### [DATA PROVIDED]
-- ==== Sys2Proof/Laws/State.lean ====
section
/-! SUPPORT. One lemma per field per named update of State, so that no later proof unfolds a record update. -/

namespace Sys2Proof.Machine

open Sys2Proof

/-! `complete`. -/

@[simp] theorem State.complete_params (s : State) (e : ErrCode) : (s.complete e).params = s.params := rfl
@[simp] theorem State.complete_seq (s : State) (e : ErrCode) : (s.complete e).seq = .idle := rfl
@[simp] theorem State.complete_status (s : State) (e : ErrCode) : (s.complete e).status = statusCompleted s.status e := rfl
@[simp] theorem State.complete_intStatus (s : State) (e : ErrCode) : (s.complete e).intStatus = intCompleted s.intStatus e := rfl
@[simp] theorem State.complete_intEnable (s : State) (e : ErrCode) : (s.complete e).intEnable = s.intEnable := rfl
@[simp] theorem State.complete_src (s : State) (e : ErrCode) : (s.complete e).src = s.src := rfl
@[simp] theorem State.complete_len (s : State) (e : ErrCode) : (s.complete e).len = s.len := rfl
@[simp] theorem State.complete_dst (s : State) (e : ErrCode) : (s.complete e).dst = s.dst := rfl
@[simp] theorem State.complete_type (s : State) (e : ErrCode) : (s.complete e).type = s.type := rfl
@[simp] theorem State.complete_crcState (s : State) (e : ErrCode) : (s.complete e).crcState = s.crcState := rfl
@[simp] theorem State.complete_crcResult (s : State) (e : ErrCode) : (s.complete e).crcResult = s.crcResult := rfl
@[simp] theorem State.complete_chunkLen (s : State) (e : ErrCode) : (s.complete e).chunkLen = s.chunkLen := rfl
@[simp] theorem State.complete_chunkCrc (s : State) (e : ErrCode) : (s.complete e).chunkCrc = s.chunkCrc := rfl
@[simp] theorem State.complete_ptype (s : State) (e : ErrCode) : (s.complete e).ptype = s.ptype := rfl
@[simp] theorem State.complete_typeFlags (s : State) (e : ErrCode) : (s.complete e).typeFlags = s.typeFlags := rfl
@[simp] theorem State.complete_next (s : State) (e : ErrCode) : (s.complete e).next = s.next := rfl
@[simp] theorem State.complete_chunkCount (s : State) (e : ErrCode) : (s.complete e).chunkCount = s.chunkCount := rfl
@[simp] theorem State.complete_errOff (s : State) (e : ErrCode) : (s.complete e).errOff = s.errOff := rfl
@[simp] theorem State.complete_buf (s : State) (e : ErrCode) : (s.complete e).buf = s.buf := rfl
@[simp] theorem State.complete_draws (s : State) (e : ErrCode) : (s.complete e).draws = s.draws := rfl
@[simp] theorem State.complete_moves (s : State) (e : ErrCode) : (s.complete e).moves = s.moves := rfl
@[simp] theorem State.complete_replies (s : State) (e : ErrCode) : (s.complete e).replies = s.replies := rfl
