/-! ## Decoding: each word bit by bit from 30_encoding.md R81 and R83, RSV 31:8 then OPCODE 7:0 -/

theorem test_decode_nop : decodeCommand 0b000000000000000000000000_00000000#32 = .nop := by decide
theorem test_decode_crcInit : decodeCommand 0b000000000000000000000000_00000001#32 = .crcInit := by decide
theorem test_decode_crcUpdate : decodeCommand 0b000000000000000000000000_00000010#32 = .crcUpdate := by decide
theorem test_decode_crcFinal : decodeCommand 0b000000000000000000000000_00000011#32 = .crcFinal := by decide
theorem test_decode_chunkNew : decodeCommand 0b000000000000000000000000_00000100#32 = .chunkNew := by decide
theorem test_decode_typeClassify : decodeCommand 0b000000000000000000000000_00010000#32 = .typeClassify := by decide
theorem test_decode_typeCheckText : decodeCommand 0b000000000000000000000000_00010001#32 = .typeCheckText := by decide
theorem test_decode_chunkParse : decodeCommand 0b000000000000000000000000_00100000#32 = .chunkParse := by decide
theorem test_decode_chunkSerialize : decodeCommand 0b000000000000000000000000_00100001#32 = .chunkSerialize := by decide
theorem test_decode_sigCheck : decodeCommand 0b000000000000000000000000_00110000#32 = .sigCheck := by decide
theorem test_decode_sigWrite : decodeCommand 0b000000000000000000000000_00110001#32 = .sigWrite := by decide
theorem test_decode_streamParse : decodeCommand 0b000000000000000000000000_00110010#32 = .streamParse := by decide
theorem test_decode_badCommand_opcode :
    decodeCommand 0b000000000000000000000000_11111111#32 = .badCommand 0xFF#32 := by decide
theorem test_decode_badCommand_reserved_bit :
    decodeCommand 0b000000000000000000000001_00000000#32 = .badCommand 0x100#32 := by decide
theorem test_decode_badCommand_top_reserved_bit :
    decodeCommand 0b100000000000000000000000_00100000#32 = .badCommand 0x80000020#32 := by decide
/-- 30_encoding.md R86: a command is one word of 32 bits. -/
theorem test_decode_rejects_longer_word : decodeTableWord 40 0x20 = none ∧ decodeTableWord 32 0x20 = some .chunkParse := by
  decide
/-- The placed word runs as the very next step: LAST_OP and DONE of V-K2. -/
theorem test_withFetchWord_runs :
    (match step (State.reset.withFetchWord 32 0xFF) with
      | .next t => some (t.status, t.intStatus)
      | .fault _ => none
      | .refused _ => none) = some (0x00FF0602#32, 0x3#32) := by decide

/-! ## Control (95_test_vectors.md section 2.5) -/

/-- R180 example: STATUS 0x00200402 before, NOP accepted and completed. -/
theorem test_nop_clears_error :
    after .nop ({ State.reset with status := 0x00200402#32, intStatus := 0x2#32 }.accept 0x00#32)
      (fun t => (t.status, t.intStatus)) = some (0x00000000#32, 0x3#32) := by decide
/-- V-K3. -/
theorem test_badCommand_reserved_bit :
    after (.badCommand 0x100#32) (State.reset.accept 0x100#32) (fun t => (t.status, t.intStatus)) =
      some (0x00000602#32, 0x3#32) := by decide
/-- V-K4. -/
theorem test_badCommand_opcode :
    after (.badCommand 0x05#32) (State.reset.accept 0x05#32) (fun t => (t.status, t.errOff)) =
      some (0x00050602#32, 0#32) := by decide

### [PROMPT]
Return, word for word, each line from the line that contains "(fun t => (t.status, t.intStatus)) = some" to the end of the listing above; include both end lines and nothing else.

### [RESPONSE TO THE TASK]
      (fun t => (t.status, t.intStatus)) = some (0x00000000#32, 0x3#32) := by decide
/-- V-K3. -/
theorem test_badCommand_reserved_bit :
    after (.badCommand 0x100#32) (State.reset.accept 0x100#32) (fun t => (t.status, t.intStatus)) =
      some (0x00000602#32, 0x3#32) := by decide
/-- V-K4. -/
theorem test_badCommand_opcode :
    after (.badCommand 0x05#32) (State.reset.accept 0x05#32) (fun t => (t.status, t.errOff)) =
      some (0x00050602#32, 0#32) := by decide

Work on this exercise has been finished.